AMICA shows great stability when labels assigned by ICLabel are analyzed. a Boxplot of the labels. b \(\chi ^2\) scores and the corresponding p-values for the distribution of the assigned labels (the green dot indicates the decomposition used in the previous section)

Then, Tables 1 and 2 collect the results across ICA decompositions and groups of subjects, respectively. The relative positions between the clustering methods remain: the proposed method obtains the best results, followed by CORRMAP and K-means and K-meansC, with similary performances. As expected, the variations of the results are larger for the subject assessment than for the ICA assessment. However, we note that performances of CORRMAP improves when different groups of subjects are tested. This can be explained because the number of clusters is not an input parameter of this algorithm, which allows that it can be freely adjusted for each group of subjects. Even so, the proposed method still outperforms it clearly for all the CVIs.
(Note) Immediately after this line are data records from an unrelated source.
/-- An error met while an MMUL fetches (R256, R257): rows that have entered go on to be written. -/
def State.mmulFail (s : State) (c : Nat) (e : Eng) (m : Mmul) (code detail : Nat) : State :=
  let s := if m.written = m.entered then s.engDrop c e.tag
    else s.onEng c e.tag fun x => { x with op := .mmul { m with rows := m.entered, row := none }, pins := [] }
  s.opError m.blk true e.era m.word m.pc code detail m.g (bits m.word.toNat 19 5) m.phys
/-- The operands that an MMUL reads are noted; where a warp's store to one is unordered against it, every output element is undefined,
the rows already written too (R217). -/
def State.operandsRead (s : State) (c tag : Nat) (m : Mmul) (keys : List Nat) : State :=
  let k := s.blk m.blk
  let hit := k.stores.any fun o => keys.any o.keys.contains
  let s := s.onBlk m.blk fun k => { k with operands := k.operands.map fun o => if o.stamp = m.stamp then { o with keys := keys ++ o.keys } else o }
  if hit then
    let outs := ((k.operands.find? (·.stamp == m.stamp)).map (·.outs)).getD []
    let cs := outCols m.shape m.sub
    (s.engUpdate c tag (.mmul { m with undef := m.phys })).scrubRows c outs cs.1 cs.2
  else s
/-- An operation of the block's matrix stream that comes before one of a tag stores and has not finished: what it stores comes before
the fetches of later operations (R215). -/
def State.storesFirst (s : State) (c b tag : Nat) : Bool := (earlier (s.clu c).engs tag).any fun x => match x.op with
  | .mstore k _ _ _ _ _ _ _ _ _ => k == b
  | .mcfg _ _ | .mwload _ _ _ _ _ _ | .mmul _ | .copy _ => false
/-- Fetch the next row of an MMUL, when it has not been fetched. -/
def State.mmulFetch (s : State) (c : Nat) (e : Eng) (m : Mmul) : State :=
  match m.row with
  | some _ => s
  | none =>
    if s.storesFirst c m.blk e.tag then s
    else
      let cols := kOf m.shape m.h.tlr.fmt
      let note := fun (f : Fetched) (s : State) => s.operandsRead c e.tag m f.keys
      s.fetching c m.blk e m.h cols (fun f => (List.range (m.rows * cols)).drop (m.entered * cols + f.vals.length)) (fun got s =>
          let r := s.fetchTile c (s.blk m.blk) m.h false m.entered 1 cols got
          (r.1, r.2.1, note r.2.1 r.2.2))
        (fun f s => s.onEng c e.tag fun x =>
          { x with got := { Fetched.none with checked := f.checked }
                   op := match x.op with
                     | .mmul m => .mmul { m with row := some f.values }
                     | .mcfg _ _ | .mwload _ _ _ _ _ _ | .mstore _ _ _ _ _ _ _ _ _ _ | .copy _ => x.op })
        (fun code detail s => s.mmulFail c e m code detail)
        fun pa s => (s.engPoisoned m.blk none m.pc pa).engDrop c e.tag
/-- The MMUL of a tag, with its record. -/
def State.mmulAt (s : State) (c tag : Nat) : Option (Mmul × Eng) :=
  ((s.clu c).engs.find? (·.tag == tag)).bind fun e => match e.op with
    | .mmul m => some (m, e)
    | .mcfg _ _ | .mwload _ _ _ _ _ _ | .mstore _ _ _ _ _ _ _ _ _ _ | .copy _ => none
/-- MMUL_ROW_ENTER: the row enters once it has been fetched. -/
def execMmulRowEnter (c tag : Nat) (s : State) : Out :=
  .next (match s.mmulAt c tag with
    | none => s
    | some (m, e) =>
      if e.held.isSome || m.rows ≤ m.entered then s
      else
        let s := s.mmulFetch c e m
        match s.mmulAt c tag with
        | none => s
        | some (m, _) => match m.row with
          | none => s
          | some row =>
            ((s.onEng c tag fun x =>
              { x with op := .mmul { m with row := none, entered := m.entered + 1, sums := m.sums ++ [rowSums row m.wts] } }).rowEnters c).countClu c 9 1)
/-- An earlier operation must write, or be read, before the rows of an MMUL. -/
def writesFirst (m : Mmul) (l : List Eng) : Bool := l.any fun e => match e.op with
  | .mmul q => q.blk == m.blk && (m.shape != .q4 || q.sub == m.sub)
  | .mstore k _ _ _ _ _ _ _ _ _ => k == m.blk
  | .mcfg _ _ | .mwload _ _ _ _ _ _ | .copy _ => false
/-- A row holds results of an MMUL now, and no longer those that it has overwritten (R217). -/
def State.rowHolds (s : State) (m : Mmul) (g row : Nat) : State :=
  let cs := outCols m.shape m.sub
  let inside := fun (o : Operand) => decide (cs.1 ≤ o.from_) && decide (o.from_ + o.cols ≤ cs.1 + cs.2)
  let change := fun (o : Operand) =>
    if o.stamp = m.stamp then { o with outs := (g, row) :: o.outs }
    else if m.ov && inside o then { o with outs := o.outs.filter (· != (g, row)) } else o
  s.onBlk m.blk fun k => { k with operands := k.operands.map change }
/-- Write one row of results. -/
def State.mmulPut (s : State) (c : Nat) (m : Mmul) (row : Nat) (sums : List Nat) : State :=
  match m.phys[row / 64]? with
  | none => s
  | some g =>
    let cs := outCols m.shape m.sub
    let s := s.rowHolds m g (row % 64)
    if m.undef.contains g then
      let d := s.draw
      (List.range cs.2).foldl (fun s n => s.accSet c g (row % 64) (cs.1 + n) (Config.undefinedAcc (262144 * d.1 + n))) d.2
    else (List.range cs.2).foldl (fun s n =>
      let p := sums.getD n 0
      let x := if m.ov then p else (fp32.add .rne false false (s.accAt c g (row % 64) (cs.1 + n)).toNat p).1
      s.accSet c g (row % 64) (cs.1 + n) (BitVec.ofNat 32 x)) s
/-- MMUL_ROW_WRITE. -/
def execMmulRowWrite (c tag : Nat) (s : State) : Out :=
  .next (match s.mmulAt c tag with
    | none => s
    | some (m, _) =>
      if m.entered ≤ m.written || writesFirst m (earlier (s.clu c).engs tag) then s
      else
        let s := s.mmulPut c m m.written (m.sums.headD [])
        let m' := { m with written := m.written + 1, sums := m.sums.drop 1 }
        let s := if m'.written = m.total then s.emitClu 0x41 c (m.g + (m.total - 1) * 32 + m.ov.toNat * 2 ^ 13) else s
        if m'.written = m.rows then s.engDrop c tag else s.engUpdate c tag (.mmul m'))
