/-! ## Acceptance (R268) and completion (R273) -/

/-- Words of a launch parameter block. -/
def State.lpbWord (s : State) (c lpb k : Nat) : Nat := s.vaRead c (lpb + 8 * k) 8
/-- The first reason of R268 that refuses a launch; 0 for none. -/
def State.refusal (s : State) (p lpb : Nat) (c : Nat) : Nat :=
  let q := s.lpbWord c lpb
  let hi := fun k => bits (q k) 48 16 != 0
  let readable := match s.physOf c .engRead lpb 256 with
    | .ok _ => true
    | .err _ _ | .absent _ _ | .poison _ => false
  let flags := bits (q 3) 32 32
  let gang := flags.testBit 6
  let carve := bits flags 8 2
  let max_ := bits (q 3) 0 32
  let count := bits (q 2) 32 32
  let stack := bits (q 8) 0 32
  let kd := q 0 % 2 ^ 48
  let k := s.kernelAt c kd
  let pk := s.kernelAt c k.porter
  let room := ((List.range (Config.dies * 324)).filter fun x => s.partOf (x / 324) == some p && !(s.clu x).retired).length
  if lpb % 256 != 0 || !readable || hi 0 || hi 5 || hi 6 || hi 7 || hi 9 || hi 11 || bits flags 11 21 != 0 || bits (q 8) 40 24 != 0
      || (List.range 17).any (fun j => q (15 + j) != 0) || carve == 3 || stack < 4 || decide (1024 < stack)
      || kd % 64 != 0 || q 5 % 32 != 0 || q 6 % 64 != 0 || q 7 % 64 != 0 || decide (max_ < count) then 1
  else if k.bad || (k.porter != 0 && (pk.bad || pk.warps != 1 || pk.heat != 0 || pk.porter != 0)) then 2
  else if warpLimit k.heat < k.warps then 3
  else if (gang && (max_ != count || k.porter != 0)) || (!gang && bits (q 8) 32 8 != 0) then 4
  else if gang && decide (room * k.capacity carve < count) then 5
  else if k.porter != 0 && s.launches.any (fun e => e.2.part == p && (e.2.state == 1 || e.2.state == 2) && (s.kernelAt c (s.lpbOf c e.1 0 8 % 2 ^ 48)).porter != 0) then 6
  else 0
/-- The kernel, the flags word and the block count of a launch, as die d reads them. -/
def State.kernelOf (s : State) (d l : Nat) : Kernel := s.kernelAt (dcp d) (s.lpbOf (dcp d) l 0 8 % 2 ^ 48)
def State.flagsOf (s : State) (d l : Nat) : Nat := s.lpbOf (dcp d) l 28 4
def State.ticketOf (s : State) (d l : Nat) : Nat × Nat := (s.lpbOf (dcp d) l 16 4, s.lpbOf (dcp d) l 20 4)
/-- The tree barriers of a launch's tbm (R266). -/
def State.tbmOf (s : State) (d l : Nat) : List Nat := (List.range 8).filter fun k => (s.lpbOf (dcp d) l 68 1).testBit k
def State.carveOf (s : State) (d l : Nat) : Nat := bits (s.flagsOf d l) 8 2
/-- The kernel of a saved block, as far as the room that it needs goes. -/
def Saved.kernel (x : Saved) : Kernel :=
  { entry := 0, mentry := x.blk.mentry.toNat, centry := 0, porter := 0, warps := x.blk.nwarps, localSize := x.blk.localSize,
    heat := x.blk.heat, seeds := 0, reserved := false }
/-- The launch of a dispatch that waits for a cluster to wake. -/
def State.wakeLaunch (s : State) (d : Nat) : Wake → Nat
  | .block l _ _ => l
  | .saved => ((s.die d).saved.head?.map (·.blk.launch)).getD 0
/-- The blocks that wait for a cluster to wake, as kernels, with their carves. -/
def State.wakers (s : State) (c : Nat) : List (Kernel × Nat) := (s.clu c).wake.filterMap fun w =>
  let d := c / 324
  (match w with
    | .block l _ p => some (if p then s.kernelAt (dcp d) (s.kernelOf d l).porter else s.kernelOf d l)
    | .saved => (s.die d).saved.head?.map Saved.kernel).map fun k => (k, s.carveOf d (s.wakeLaunch d w))
/-- The runs of a core once blocks of some kernels have got theirs. -/
def runsWith (limit : Nat) (ks : List Kernel) (runs : List (Nat × Nat)) : List (Nat × Nat) := ks.foldl (fun r k =>
  let rows := (k.localSize + 63) / 64
  ((firstFit limit rows r).getD 0, rows) :: r) runs
/-- n more blocks of a kernel fit on a cluster together, whatever its gating state and reservation (R202). Blocks that wait for it to wake
have their places. -/
def State.fits (s : State) (c : Nat) (k : Kernel) (carve n : Nat) : Bool :=
  let x := s.clu c
  let placed := s.placedOn c
  let waits := s.wakers c
  let ks := waits.map (·.1)
  let cores := activeCores k.heat
  let active := (List.range cores.length).zip cores
  !x.retired && placed.length + ks.length + n ≤ 4
    && (placed.isEmpty || x.carve == carve) && waits.all (·.2 == carve)
    && (if k.heat = 0 then placed.all (fun b => (s.blk b).heat == 0) && ks.all (·.heat == 0) else placed.isEmpty && ks.isEmpty && n ≤ 1)
    && (k.mentry == 0 || (n ≤ 1 && placed.all (fun b => (s.blk b).mentry == 0) && ks.all (·.mentry == 0)))
    && active.all fun p => n * warpsOn k.warps cores.length p.1 + (ks.map fun w => warpsOn w.warps cores.length p.1).sum
        ≤ (s.freePositions (16 * c + p.2)).length
    && (fitRuns (rowLimit carve) ((k.localSize + 63) / 64) n (runsWith (rowLimit carve) ks (s.runsOn c p.2))).isSome
/-- How many more blocks a cluster can take; `who` is the launch that may use a reserved cluster. -/
def State.roomOn (s : State) (c : Nat) (k : Kernel) (carve : Nat) (who : Option Nat) : Nat :=
  if (s.clu c).reserved.isSome && (s.clu c).reserved != who then 0
  else ((List.range 5).filter fun n => s.fits c k carve n).foldl max 0
/-- Write dval to done (R273, step 3), and LDONE. -/
def State.writeDone (s : State) (d l : Nat) : State :=
  let c := dcp d
  let done := s.lpbOf c l 72 8 % 2 ^ 48
  let s := if done = 0 then s else s.vaWrite c done (bytesOf 8 (s.lpbOf c l 80 8))
  s.emitDie 0x57 d ((s.launch l).seq % 2 ^ 32 + s.lpbOf c l 113 1 * 2 ^ 32 + (s.launch l).state * 2 ^ 40)
/-- An index of a launch is claimed and not placed, or waits for a cluster to wake. -/
def State.unplaced (s : State) (l : Nat) : Bool :=
  s.dies.any (fun e => e.2.claimed.any (·.1 == l)) || s.clusters.any fun e => e.2.wake.any fun
    | .block q _ _ => q == l
    | .saved => false
/-- Porters of a launch that still wait to be placed. -/
def State.portersAway (s : State) (l : Nat) : Nat :=
  (s.dies.map fun e => (e.2.porters.filter (· == l)).length).sum + (s.clusters.map fun e => (e.2.wake.filter fun
    | .block q _ p => p && q == l
    | .saved => false).length).sum
/-- A launch's conditions of R273 hold, so it completes: system-scope release, state 3, done. -/
def State.tryComplete (s : State) (d l : Nat) : State :=
  let t := s.ticketOf d l
  if (s.launch l).state != 2 || t.1 != t.2 || s.lpbOf (dcp d) l 108 4 != 0 || (s.launch l).portersLeft != 0 || s.unplaced l then s
  else
    let dies := match (s.launch l).die with
      | some x => [x]
      | none => s.diesOf (s.launch l).part
    let s := dies.foldl (fun s x => if (s.dies.any (·.1 == x)) then s.rdcDrain x else s) s
    let s := (s.onLaunch l fun x => { x with state := 3 }).lpbSet (dcp d) l 112 1 3
    let s := dies.foldl (fun s x => if (s.die x).spawns.contains l then s.onDie x fun y => { y with spawns := y.spawns.filter (· != l) } else s) s
    s.writeDone d l
/-- A launch is known: accepted or refused (R268). -/
def State.takeLaunch (s : State) (d p lpb : Nat) (queue prev die parent : Option Nat) (prio : Option Nat) : Nat × Nat × State :=
  let c := dcp d
  let l := s.launches.length
  let r := s.refusal p lpb c
  let x : Launch := { Launch.none with
    lpb := BitVec.ofNat 64 lpb, part := p, queue := queue.getD 64, prev := prev, die := die, parent := parent, recheck := true }
  let s := { s with launches := s.launches.put l x }
  let flags := s.flagsOf d l
  let s := s.onLaunch l fun x => { x with prio := prio.getD (bits flags 4 2) }
  if r = 0 then
    let n := (s.part p).seq + 1
    let s := (s.onPart p fun x => { x with seq := n }).onLaunch l fun x => { x with state := 1, seq := n }
    (l, 0, (s.lpbSet c l 104 4 n).lpbSet c l 112 1 1)
  else
    let s := (s.lpbSet c l 112 1 4).lpbSet c l 114 2 r
    (l, r, s.writeDone d l)
/-- The lowest die of a partition, whose command processor reads the queues. -/
def State.firstDie (s : State) (p : Nat) : Nat := (s.diesOf p).headD 0
/-- LAUNCH_ACCEPT (R268, R411, R413): the entry at a queue's head. The queue table and the rings lie at physical addresses
(log 18). -/
def execLaunchAccept (p queue : Nat) (s : State) : Out :=
  let x := s.part p
  let d := s.firstDie p
  let desc := x.queues.toNat + 64 * queue
  let ring := s.peekN desc 8
  let head := s.peekN (desc + 8) 8
  let tail := s.peekN (desc + 16) 8
  let size := 2 ^ bits ring 48 5
  .next (if !x.formed || x.draining || 64 ≤ queue || head == tail then s
    else
      let lpb := s.peekN (bits ring 0 48 + 8 * (head % size)) 8
      let prev := (s.launches.filter fun e => e.2.part == p && e.2.queue == queue).getLast?.map (·.1)
      (s.takeLaunch d p lpb (some queue) prev none none none).2.2.pokeN (desc + 8) 8 (head + 1))

/-- The dies that place blocks of a launch. -/
def State.launchDies (s : State) (l : Nat) : List Nat := match (s.launch l).die with
  | some d => [d]
  | none => s.diesOf (s.launch l).part
/-- Device-scope acquire actions of a command processor: the clean bytes of its die's L1s and RDC go (R170, log 62). -/
def State.dieAcquire (s : State) (d : Nat) : State :=
  (((s.cores.map (·.1)).filter (· / 16 / 324 == d)).foldl (fun s u => s.l1Invalidate u) s).rdcInvalidate d
/-- A compare and swap of a die's command processor on the word at an address, at its home L2, with ATOMH (R276, R302). -/
def State.ticketSwap (s : State) (d va : Nat) : State := match s.translate (dcp d) va .engWrite with
  | .ok pa _ =>
    let t := s.visitAt d pa
    match (s.homeOf d pa).bind homeDie with
    | some h => t.emitDie 0x64 h (pa % 2 ^ 48 + atomCode .cas * 2 ^ 48 + d * 2 ^ 52)
    | none => t
  | .noMap | .denied | .notPresent _ _ => s
/-- LAUNCH_BEGIN_DISPATCH (R269): a read of the dependence acquires at device scope on the dies that serve the launch. -/
def execLaunchBeginDispatch (l : Nat) (s : State) : Out :=
  let x := s.launch l
  let d := (s.launchDies l).headD 0
  let prev := match x.prev with
    | some q => (s.launch q).state
    | none => 3
  let serial := (s.flagsOf d l).testBit 10
  let wadr := s.lpbOf (dcp d) l 88 8 % 2 ^ 48
  .next (if x.state != 1 || (serial && prev < 3) || prev < 2 then s
    else if wadr != 0 && !x.recheck then s
    else
      let met := wadr = 0 || s.lpbOf (dcp d) l 96 8 ≤ s.vaRead (dcp d) wadr 8
      let s := if wadr = 0 then s else (s.launchDies l).foldl (fun s x => s.dieAcquire x) s
      if !met then s.onLaunch l fun y => { y with recheck := false }
      else
      let s := (s.onLaunch l fun y => { y with state := 2 }).lpbSet (dcp d) l 112 1 2
      let s := if (s.kernelOf d l).porter = 0 then s
        else
          let ds := s.launchDies l
          (ds.foldl (fun s x => (s.onDie x fun y => { y with porters := y.porters ++ [l], mailbox := [], mailLaunch := some l }).dieAcquire x) s).onLaunch l
            fun y => { y with portersLeft := ds.length }
      s.tryComplete d l)
/-- DEPENDENCE_RECHECK (R269): the DCPs read the dependence again. -/
def execDependenceRecheck (l : Nat) (s : State) : Out := .next (s.onLaunch l fun x => { x with recheck := true })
Table 1 Assessment across ICA decompositions
Table 2 Assessment across Subjects’ groups

Discussion

Clustering of scalp maps is proved to be an effective way to identify relevant source components for ASSR EEGs. This paper proposes a hybrid CGA that dramatically outperforms clustering algorithms provided by EEGLAB; namely, K-means, Neural Network, K-meansCluster and CORRMAP. It consists of a pre-clustering phase based on spectral clustering, which allows a direct adaptation from the pairwise absolute correlation coefficients to similarity graphs, followed by a genetic optimization phase. This optimization phase minimizes a cost function to determine the final partitions, including the number of clusters and the elements which are not assigned to any cluster. This phase implies the computation of centroids that is based on another GA that estimates the polarities of the components. The performances of the proposed algorithm have been evaluated using specific metrics and assessed across different ICA decompositions and groups of subjects, resulting in the proposed algorithm reaching the best results.

Conclusions

We described in this paper the complete clustering process of topographic maps of the scalp obtained with EEG. The most challenging aspect of this clustering is that traditional euclidean-distance based methods and metrics cannot be directly applied here so they have to be adapted to the use of the absolute correlation coefficient as the similarity measure. Thus, spectral-clustering is combined with genetic optimization to propose a novel hybrid clustering algorithm. We evaluated the use of this algorithm using specifically adapted metrics and concluded that it outperforms significantly the baseline clustering methods. A better clustering of scalp maps should result in a simpler identification of brain-generated processes, so we hope that this work can help researchers working in the field of ASSR EEGs to associate obtained topographic scalp maps with the corresponding populations of interest.